## Problem:
Quote exactly the lines from the start of the entries to the one with "s.frameBytes 11 4", both ends included.

## Records provided:
┌──

/-- The body of a command frame: tag, quantity, type, length, command (42_codec12.md R180). -/
theorem State.HoldsCommand.body_parts :
    s.frameByte 8 = 0x0C#8 ∧ s.frameBytes 9 1 = [0x01#8] ∧ s.frameBytes 10 1 = [0x05#8] ∧
    s.frameBytes 11 4 = beBytes 4 cmd.length ∧ s.frameBytes 15 cmd.length = cmd := by
  have hbody : s.frameBytes 8 (commandBody cmd).length = commandBody cmd := (length_commandBody cmd).symm ▸ h.body
  rw [commandBody_eq] at hbody
  obtain ⟨htag, hrest⟩ := frameBytes_split (n := 1) hbody rfl
  obtain ⟨hqty, hrest⟩ := frameBytes_split (n := 1) hrest rfl
  obtain ⟨htype, hrest⟩ := frameBytes_split (n := 1) hrest rfl
  obtain ⟨hlen, hrest⟩ := frameBytes_split hrest (length_beBytes 4 _)
  exact ⟨List.head_eq_of_cons_eq htag, hqty, htype, hlen, (frameBytes_split hrest rfl).1⟩

/-- A command frame verifies (42_codec12.md R182). -/
theorem State.HoldsCommand.verify_ok : (verify s s.inLen.toNat).ok = true := by
  have hcrc := (crc16 (commandBody cmd)).isLt
  rw [verify_ok_iff, h.inLen, show 20 + cmd.length - 12 = 8 + cmd.length by omega,
    show 20 + cmd.length - 4 = 16 + cmd.length by omega, h.body, h.checksum, beval_beBytes_of_lt (by omega)]

variable (hsmall : 8 + cmd.length ≤ 65536)
include hsmall

/-- Read as a response, a command frame has the command as its payload (42_codec12.md R189). -/
theorem State.HoldsCommand.response_eq :
    s.response = { dataSize := 8 + cmd.length, qty := 1, type := 5, len := cmd.length, text := cmd } := by
  obtain ⟨-, hqty, htype, hlen, htext⟩ := h.body_parts
  have hpayload : s.payloadSize = cmd.length := by rw [State.payloadSize, hlen, beval_beBytes_of_lt (by omega)]
  rw [State.response, hpayload, h.dataSize, hqty, htype, htext, beval_beBytes_of_lt (by omega)]
  rfl

/-- A command frame passes the gates of C12_DECODE and fits (42_codec12.md R182, R189). -/
theorem State.HoldsCommand.holdsResponse (hin : s.inLen.toNat ≤ s.params.inSize)
    (hout : cmd.length ≤ s.params.outSize) : s.HoldsResponse := by
  have hsize : s.payloadSize = cmd.length := congrArg ParsedResponse.len (h.response_eq hsmall)
  have hlen := h.inLen
  exact ⟨hin, h.body_parts.1, h.verify_ok, by omega, by omega⟩

end

/-- The output of a C12_ENCODE loaded in IN is a command frame (42_codec12.md R180, R189). -/
theorem holdsCommand_of_commitCommand {s s' : State} {cmd : List Byte} (hsmall : 20 + cmd.length ≤ 65536)
    (hlen : s'.inLen = (s.commitCommand cmd).outLen)
    (hload : ∀ k, k < (s.commitCommand cmd).outLen.toNat →
      s'.frameByte k = (s.commitCommand cmd).readByte (0x20000 + k)) : s'.HoldsCommand cmd := by
  have houtLen : (s.commitCommand cmd).outLen.toNat = 20 + cmd.length := toNat_ofNat_of_le hsmall
  refine holdsCommand_of_frame (hlen ▸ houtLen) (List.ext_getElem (length_frameBytes ..) fun k _ hk => ?_)
  have hk' : k < (s.commitCommand cmd).outLen.toNat := hk.trans_eq ((length_commandFrame cmd).trans houtLen.symm)
  rw [getElem_frameBytes, Nat.zero_add, hload k hk', readByte_commitCommand_frame s cmd hk]

/-- Settles O29: the output is a command frame in IN, and C12_DECODE reads a command frame as a response. -/
theorem encodedCommandDecodesToItself : Obligations.EncodedCommandDecodesToItself := by
  rintro s s' t cmd hw hcmd hexec hr hlen hparams hin hload
  rcases execC12Encode_cases s with ⟨-, hx⟩ | ⟨-, hfits, hx⟩
  · cases hx.symm.trans hexec
    cases hr
  cases hx.symm.trans hexec
  rw [← hcmd] at hlen hload
  have hout : 20 + cmd.length ≤ s.params.outSize := by rwa [hcmd, length_frameBytes]
  have hsmall : 20 + cmd.length ≤ 65536 := hout.trans (Params.bounds hw).2.1.2
  have hcommand := holdsCommand_of_commitCommand hsmall hlen hload
  have hdecode := (hcommand.holdsResponse (by omega) hin (by rw [hparams]; omega)).exec_eq
  rw [hcommand.response_eq (by omega)] at hdecode
  have hsize : (BitVec.ofNat 32 (8 + cmd.length)).toNat = 8 + cmd.length := toNat_ofNat_of_le (by omega)
  have hlen : (BitVec.ofNat 32 cmd.length).toNat = cmd.length := toNat_ofNat_of_le (by omega)
  exact ⟨hcommand.verify_ok, _, hdecode, rfl, hsize, rfl, rfl, hlen, hlen,
    fun _ hk => readByte_commitResponse_text s' _ _ hk⟩

end Sys2Proof.Machine
end

section
/-! The interest filter, FILTER_PROBE, and the severity map and aggregator (43_filter_severity.md R200 to R208). -/

namespace Sys2Proof.Machine

/-! ### Match and Retain -/

/-- An interest word equals the zero-extended ID when it has the ID's value (43_filter_severity.md R200). -/
theorem State.isetEntry_eq_iff (s : State) (k : Nat) (pid : Half) :
    s.isetEntry k = pid.setWidth 32 ↔ (s.readWord (0x01000 + 4 * k)).toNat = pid.toNat := by
  rw [← BitVec.toNat_inj, BitVec.toNat_setWidth_of_le (by decide)]
  rfl

theorem State.isMatch_iff (s : State) (pid : Half) :
    s.isMatch pid = true ↔
      s.isetCount.toNat ≠ 0 ∧ ∃ k, k < s.isetCount.toNat ∧ (s.readWord (0x01000 + 4 * k)).toNat = pid.toNat := by
  have hzero : s.isetCount = 0#32 ↔ s.isetCount.toNat = 0 := (BitVec.toNat_inj (y := 0#32)).symm
  by_cases h : s.isetCount.toNat = 0
  · simp [State.isMatch, h, hzero]
  · simp [State.isMatch, h, hzero, State.isetEntry_eq_iff]

theorem State.retain_eq_false_iff (s : State) (m : Bool) :
    s.retain m = false ↔ 0 < s.isetCount.toNat ∧ m = false ∧ s.cfg.discard = true := by
  simp [State.retain, and_assoc]

theorem State.isMatch_of_empty {s : State} (h : s.isetCount = 0#32) (pid : Half) : s.isMatch pid = false := if_pos h

theorem State.retain_of_empty {s : State} (h : s.isetCount = 0#32) (m : Bool) : s.retain m = true := by
  simp [State.retain, h]

theorem State.retain_matched (s : State) : s.retain true = true := by simp [State.retain]

/-- With an interest set, DISCARD alone decides on an ID that is not in it (43_filter_severity.md R203). -/
theorem State.retain_unmatched {s : State} (h : s.isetCount ≠ 0#32) : s.retain false = !s.cfg.discard := by
  have hpos : 0 < s.isetCount.toNat := Nat.pos_of_ne_zero fun hz => h (BitVec.eq_of_toNat_eq hz)
  simp [State.retain, hpos]

/-- Settles O12: each clause is what the model's Match and Retain compute. -/
theorem matchIsMembershipAndRetainIsThePolicy : Obligations.MatchIsMembershipAndRetainIsThePolicy :=
  fun s pid m => ⟨s.isMatch_iff pid, s.retain_eq_false_iff m⟩

/-- Settles O13: PROBE_RESULT reads as RETAIN and MATCH; the three outcomes are the rows of R203. -/
theorem filterProbeCommitsMatchAndRetain : Obligations.FilterProbeCommitsMatchAndRetain := by
  refine ⟨rfl, fun s => ⟨_, execFilterProbe_eq s, rfl, ?_⟩⟩
  have hread : ∀ {m r : Bool}, (ProbeResult.word ⟨m, r⟩).toNat = 2 * r.toNat + m.toNat :=
    (ProbeResult.toNat_word _).trans (Nat.add_comm ..)
  refine ⟨hread, fun hempty => hread.trans ?_, fun _ hm => hread.trans ?_, fun hset hm => hread.trans ?_⟩
  · rw [State.isMatch_of_empty hempty, State.retain_of_empty hempty]
    rfl
  · rw [hm, State.retain_matched]
    rfl
  · rw [hm, State.retain_unmatched hset]
    cases s.cfg.discard <;> rfl

/-! ### The severity map and the aggregator -/

/-- The raw bytes outside the table (43_filter_severity.md R206). -/
theorem sevMap_of_three_le {raw : Byte} (h : 0x03#8 ≤ raw) : sevMap raw = .notDetermined := by
  have h0 : raw ≠ 0x00#8 := by bv_omega
  have h1 : raw ≠ 0x01#8 := by bv_omega
  have h2 : raw ≠ 0x02#8 := by bv_omega
  rw [sevMap, if_neg h0, if_neg h1, if_neg h2]

/-- Settles O14: the rows of the table, and the pattern of every severity. -/
theorem severityMapFollowsTheTable : Obligations.SeverityMapFollowsTheTable :=
  ⟨rfl, rfl, rfl, fun _ h => congrArg Severity.toInt (sevMap_of_three_le h), fun raw => pattern_toInt (sevMap raw)⟩

/-- A severity's s8 value, read as a raw byte, maps back to it (43_filter_severity.md R206). -/
theorem sevMap_ofInt_toInt (h : Severity) : sevMap (BitVec.ofInt 8 h.toInt) = h := by cases h <;> rfl

theorem Severity.toInt_injective : Function.Injective Severity.toInt :=
  Function.LeftInverse.injective (g := fun v => sevMap (BitVec.ofInt 8 v)) sevMap_ofInt_toInt

/-- Agg takes its commutativity from the maximum of the signed values (43_filter_severity.md R208). -/
theorem sevAgg_comm (a b : Severity) : sevAgg a b = sevAgg b a :=
  Severity.toInt_injective (by rw [toInt_sevAgg, toInt_sevAgg, max_comm])

theorem sevAgg_assoc (a b c : Severity) : sevAgg (sevAgg a b) c = sevAgg a (sevAgg b c) :=
  Severity.toInt_injective (by simp only [toInt_sevAgg, max_assoc])

theorem sevAgg_right_comm (a b c : Severity) : sevAgg (sevAgg a b) c = sevAgg (sevAgg a c) b := by
  rw [sevAgg_assoc, sevAgg_comm b c, sevAgg_assoc]

/-- The aggregate does not depend on the order of the records (43_filter_severity.md R208). -/
theorem foldl_sevAgg_perm {l l' : List Severity} (h : l.Perm l') (hi : Severity) :
    l.foldl sevAgg hi = l'.foldl sevAgg hi :=
  have : RightCommutative sevAgg := ⟨sevAgg_right_comm⟩
  h.foldl_eq hi

/-- Settles O15: Agg is the maximum of the signed values, from which commutativity, associativity and the independence
of order follow. -/
theorem aggregateIsTheSignedMaximum : Obligations.AggregateIsTheSignedMaximum :=
  ⟨toInt_sevAgg, sevAgg_comm, sevAgg_assoc, fun _ _ h => foldl_sevAgg_perm h .notDetermined⟩

end Sys2Proof.Machine
end

section
/-! The completion protocol: what an operation can answer, that it reaches its commit and the block then accepts the next one,
and the interrupt (60_exceptions.md R220 to R232). -/

namespace Sys2Proof.Machine

/-! ### What an operation answers -/

/-- An operation commits, or is a C8E_DECODE that a silent resolver leaves without an answer (60_exceptions.md R228;
93_implementation_defined.md U9). -/
theorem exec_next_or_silent (i : Instr) (s : State) :
    (∃ t, exec i s = .next t) ∨
    (i = .c8eDecode ∧ s.resolver.answering = false ∧ exec i s = .refused .resolverSilent) := by
  by_cases hi : i = .c8eDecode
  · subst hi
    rcases execC8eDecode_cases s with ⟨_, _, _, _, -, hx⟩ | ⟨_, -, -, -, -, -, hx⟩ | ⟨ha, hx⟩
    · exact .inl ⟨_, hx⟩
    · exact .inl ⟨_, hx⟩
    · exact .inr ⟨rfl, ha, hx⟩
  · exact .inl (exec_next fun h => absurd h hi)

/-- Settles O32: with a resolver that answers an operation goes on, and what it goes on to is a commit. -/
theorem everyOperationCommits : Obligations.EveryOperationCommits := by
  intro i s ha
  obtain ⟨t, ht⟩ := exec_next ha
  obtain ⟨hbusy, hdone⟩ := exec_completes ht
  obtain ⟨-, -, -, heng, -⟩ := exec_frame ht
  exact ⟨t, ht, hbusy, hdone, heng⟩

/-- Settles O33: the two answers an operation has are a commit and the refusal of the silent resolver. -/
theorem onlyASilentResolverStopsAnOperation : Obligations.OnlyASilentResolverStopsAnOperation := by
  intro i s
  rcases exec_next_or_silent i s with ⟨t, ht⟩ | ⟨hi, ha, hx⟩
  · rw [ht]; exact ⟨nofun, nofun⟩
  · rw [hx]; exact ⟨nofun, fun r hr => ⟨hi, by cases hr; rfl, ha⟩⟩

└──

## Task answer:
/-- The body of a command frame: tag, quantity, type, length, command (42_codec12.md R180). -/
theorem State.HoldsCommand.body_parts :
    s.frameByte 8 = 0x0C#8 ∧ s.frameBytes 9 1 = [0x01#8] ∧ s.frameBytes 10 1 = [0x05#8] ∧
    s.frameBytes 11 4 = beBytes 4 cmd.length ∧ s.frameBytes 15 cmd.length = cmd := by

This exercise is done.